▸ INSTRUCTIONS FOR THE TASK: Line by line, please look for the word "supRuns" in the following records, then copy each line you find it in.

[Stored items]
/-- Recovery requests and timers. FULL_REQ begins a LINK_FULL with cause 5 from ACTIVE and RETRAIN, and RETRAIN_REQ a
retrain from ACTIVE within the limit (R142, R146, R148). A retrain that has trained ends in ACTIVE at its last mask
and width (R147). The loss of the own PLL keeps the state, is a LINK_FULL of cause 10 and parks the pins; the end of
the park begins detection with RSTF = 0, with GEN and the replay buffer kept (R154). The fault retry begins detection
with RA and TA at 0 (R150). The stable time clears TA, and RA when no flit is marked (R148, R149). A long stay in HOLD
or FAULT is noticed once and raises its cause (R153). -/
def Obligations.RecoveryTimers : Prop :=
  (∀ (s : State) (q : PortId), s.Inv → s.elab_.portBuilt q = true → (s.port q).state ∈ [.active, .retrain] →
    outranked s q 4 = false → (s.port q).pllPark = false →
    ∃ t, exec (.fullReq q) s = .next t
      ∧ { t with alm := s.alm, evtOut := s.evtOut, irqs := s.irqs, ring := s.ring, svc := s.svc, twins := s.twins,
                  trace := s.trace, ports := s.ports } = s
      ∧ (t.port q).state ∈ [.train, .detect, .fault]
      ∧ t.get (0x5002 + 256 * q) 0x05 0 = 5
      ∧ counted s t (0x5002 + 256 * q) 0x07 1
      ∧ OtherPorts [q.val, logical s q] s t)
  ∧ (∀ (s : State) (q : PortId), s.Inv → s.elab_.portBuilt q = true → (s.port q).state = .active →
    siblingMerged s q = false → outranked s q 5 = false → (s.port q).pllPark = false →
    (s.port q).ra < s.pget 0x5002 q 0x01 3 →
    ∃ t, exec (.retrainReq q) s = .next t
      ∧ { t with alm := s.alm, evtOut := s.evtOut, irqs := s.irqs, ring := s.ring, svc := s.svc, twins := s.twins,
                  trace := s.trace, ports := s.ports } = s
      ∧ (t.port q).state = .retrain
      ∧ (t.port q).ra = (s.port q).ra + 1
      ∧ counted s t (0x5001 + 256 * logical s q) 0x12 1
      ∧ OtherPorts [q.val, logical s q] s t)
  ∧ (∀ (s : State) (q : PortId), s.Inv → s.elab_.portBuilt q = true → (s.port q).state = .retrain →
    (s.port q).step = .idle →
    ∃ t, exec (.retrainComplete q) s = .next t
      ∧ { t with alm := s.alm, evtOut := s.evtOut, twins := s.twins, trace := s.trace, ports := s.ports } = s
      ∧ (t.port q).state = .active
      ∧ (t.port q).mask = (s.port q).lastMask
      ∧ (t.port q).width = (s.port q).lastWidth
      ∧ OtherPorts [q.val, logical s q] s t)
  ∧ (∀ (s : State) (q : PortId), s.Inv → s.elab_.portBuilt q = true →
    (s.port q).state ∈ [.active, .retrain, .detect, .train, .align, .param] →
    ∃ t, exec (.ownPllLoss q) s = .next t
      ∧ { t with alm := s.alm, twins := s.twins, ports := s.ports } = s
      ∧ (t.port q).state = (s.port q).state
      ∧ (t.port q).pll = false
      ∧ (t.port q).pllPark = true
      ∧ t.get (0x5002 + 256 * q) 0x05 0 = 10
      ∧ counted s t (0x5002 + 256 * q) 0x07 1
      ∧ OtherPorts [q.val, logical s q] s t)
  ∧ (∀ (s : State) (q : PortId), s.Inv → s.elab_.portBuilt q = true → (s.port q).pllPark = true →
    (s.port q).state ≠ .off →
    ∃ t, exec (.pllLossParkEnd q) s = .next t
      ∧ { t with alm := s.alm, evtOut := s.evtOut, trace := s.trace, ports := s.ports } = s
      ∧ (t.port q).state = .detect
      ∧ (t.port q).pllPark = false
      ∧ (t.port q).rstf = false
      ∧ (t.port q).gen = (s.port q).gen
      ∧ (t.port q).replay = (s.port q).replay
      ∧ OtherPorts [q.val, logical s q] s t)
  ∧ (∀ (s : State) (q : PortId), s.Inv → s.elab_.portBuilt q = true → (s.port q).state = .fault →
    s.pget 0x5000 q 0x17 100000000 ≠ 0 →
    ∃ t, exec (.faultRetry q) s = .next t
      ∧ { t with alm := s.alm, evtOut := s.evtOut, irqs := s.irqs, ring := s.ring, svc := s.svc, twins := s.twins,
                  trace := s.trace, ports := s.ports } = s
      ∧ (t.port q).state = .detect
      ∧ (t.port q).ra = 0
      ∧ (t.port q).ta = 0
      ∧ t.get (0x5002 + 256 * q) 0x05 0 = 9
      ∧ counted s t (0x5002 + 256 * q) 0x07 1
      ∧ OtherPorts [q.val, logical s q] s t)
  ∧ (∀ (s : State) (q : PortId), s.elab_.portBuilt q = true → (s.port q).state = .active →
    exec (.stableActive q) s = .next
      (s.modPort q fun p => { p with ta := 0, ra := if p.raMark.isNone then 0 else p.ra }))
  ∧ (∀ (s : State) (q : PortId), s.Inv → s.elab_.portBuilt q = true → (s.port q).state ∈ [.hold, .fault] →
    (s.port q).holdNoticed = false → s.pget 0x5002 q 0x0B 10000000 ≠ 0 →
    ∃ t, exec (.longHoldNotice q) s = .next t
      ∧ (t.port q).holdNoticed = true
      ∧ causeSet t 3
      ∧ OnlyEntries [(0x1001, 0x01)] s t
      ∧ { t with ports := s.ports, alm := s.alm, evtOut := s.evtOut, ring := s.ring, irqs := s.irqs } = s
      ∧ OtherPorts [q.val] s t)

/-- Enabling, supplying and resetting a port by management. 0 in `link_port_enable` and the loss of the supply take
the port to OFF with RA and TA at 0; 1, and the return of the supply, let it leave OFF into DETECT when nothing holds
it there (R59, R142, R168). `link_reset_req` starts a retrain or a LINK_FULL with cause 6 in ACTIVE, and leaves FAULT
for DETECT with RA and TA at 0 (R142, R146, R150). A new path delay is asked for while the port is OFF (R104). -/
def Obligations.PortManagement : Prop :=
  (∀ (s : State) (q : PortId), s.Inv → s.elab_.portBuilt q = true → Writable s → (s.port q).state ≠ .off →
    ∃ t, exec (.linkPortEnable q false) s = .next t
      ∧ { t with alm := s.alm, evtOut := s.evtOut, twins := s.twins, trace := s.trace, ports := s.ports } = s
      ∧ (t.port q).state = .off
      ∧ (t.port q).ra = 0 ∧ (t.port q).ta = 0
      ∧ t.get (0x5000 + 256 * q) 0x09 1 = 0
      ∧ OtherPorts [q.val, logical s q] s t)
  ∧ (∀ (s : State) (q : PortId), s.Inv → s.elab_.portBuilt q = true → Writable s → (s.port q).state = .off →
    (s.port q).supply = true → (s.port q).testHeld = false → s.strapRole.toNat < 6 → aliasState s ≠ 1 →
    s.core = .running → supRuns s = true →
    ∃ t, exec (.linkPortEnable q true) s = .next t
      ∧ { t with alm := s.alm, evtOut := s.evtOut, twins := s.twins, trace := s.trace, ports := s.ports } = s
      ∧ (t.port q).state = .detect
      ∧ t.get (0x5000 + 256 * q) 0x09 1 = 1
      ∧ OtherPorts [q.val, logical s q] s t)
  ∧ (∀ (s : State) (q : PortId), s.Inv → s.elab_.portBuilt q = true → (s.port q).state ≠ .off →
    ∃ t, exec (.portSupplyOff q) s = .next t
      ∧ { t with alm := s.alm, evtOut := s.evtOut, twins := s.twins, trace := s.trace, ports := s.ports } = s
      ∧ (t.port q).state = .off
      ∧ (t.port q).supply = false
      ∧ (t.port q).ra = 0 ∧ (t.port q).ta = 0
      ∧ OtherPorts [q.val, logical s q] s t)
  ∧ (∀ (s : State) (q : PortId), s.Inv → s.elab_.portBuilt q = true → (s.port q).state = .off →
    (s.port q).testHeld = false → s.strapRole.toNat < 6 → aliasState s ≠ 1 → inReset s = false →
    s.core = .running → supRuns s = true → s.pget 0x5000 q 0x09 1 = 1 →
    ∃ t, exec (.portSupplyOn q) s = .next t
      ∧ { t with alm := s.alm, evtOut := s.evtOut, trace := s.trace, ports := s.ports } = s
      ∧ (t.port q).state = .detect
      ∧ (t.port q).supply = true
      ∧ OtherPorts [q.val, logical s q] s t)
  ∧ (∀ (s : State) (q : PortId), s.Inv → s.elab_.portBuilt q = true → Writable s → (s.port q).state = .active →
    pairOf s q = none → outranked s q 5 = false → (s.port q).pllPark = false →
    (s.port q).ra < s.pget 0x5002 q 0x01 3 →
    ∃ t, exec (.linkResetReqRetrain q) s = .next t
      ∧ { t with alm := s.alm, core := s.core, coreAt := s.coreAt, evtOut := s.evtOut, irqs := s.irqs,
                  ring := s.ring, svc := s.svc, twins := s.twins, trace := s.trace, ports := s.ports } = s
      ∧ (t.port q).state = .retrain
      ∧ (t.port q).ra = (s.port q).ra + 1
      ∧ counted s t (0x5001 + 256 * q) 0x12 1
      ∧ OtherPorts [q.val] s t)
  ∧ (∀ (s : State) (q : PortId), s.Inv → s.elab_.portBuilt q = true → Writable s → (s.port q).state = .active →
    pairOf s q = none → outranked s q 4 = false → (s.port q).pllPark = false →
    ∃ t, exec (.linkResetReqFull q) s = .next t
      ∧ { t with alm := s.alm, core := s.core, coreAt := s.coreAt, evtOut := s.evtOut, irqs := s.irqs,
                  ring := s.ring, svc := s.svc, twins := s.twins, trace := s.trace, ports := s.ports } = s
      ∧ (t.port q).state ∈ [.train, .detect, .fault]
      ∧ t.get (0x5002 + 256 * q) 0x05 0 = 6
      ∧ counted s t (0x5002 + 256 * q) 0x07 1
      ∧ OtherPorts [q.val] s t)
  ∧ (∀ (s : State) (q : PortId), s.Inv → s.elab_.portBuilt q = true → Writable s → (s.port q).state = .fault →
    ∃ t, exec (.linkResetReqFull q) s = .next t
      ∧ { t with alm := s.alm, core := s.core, coreAt := s.coreAt, evtOut := s.evtOut, irqs := s.irqs,
                  ring := s.ring, svc := s.svc, twins := s.twins, trace := s.trace, ports := s.ports } = s
      ∧ (t.port q).state = .detect
      ∧ (t.port q).ra = 0 ∧ (t.port q).ta = 0
      ∧ t.get (0x5002 + 256 * q) 0x05 0 = 6)
  ∧ (∀ (s : State) (q : PortId), s.Inv → s.elab_.portBuilt q = true → 8 ≤ q.val → Writable s →
    (s.port q).state = .off →
    ∃ t, exec (.xphyPathDelayReset q) s = .next t
      ∧ t.get (0x4000 + 256 * (q.val - 8)) 0x06 0 = 1
      ∧ { t with alm := s.alm, trace := s.trace } = s)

▸ WRITTEN ANSWER:
    s.core = .running → supRuns s = true →
    s.core = .running → supRuns s = true → s.pget 0x5000 q 0x09 1 = 1 →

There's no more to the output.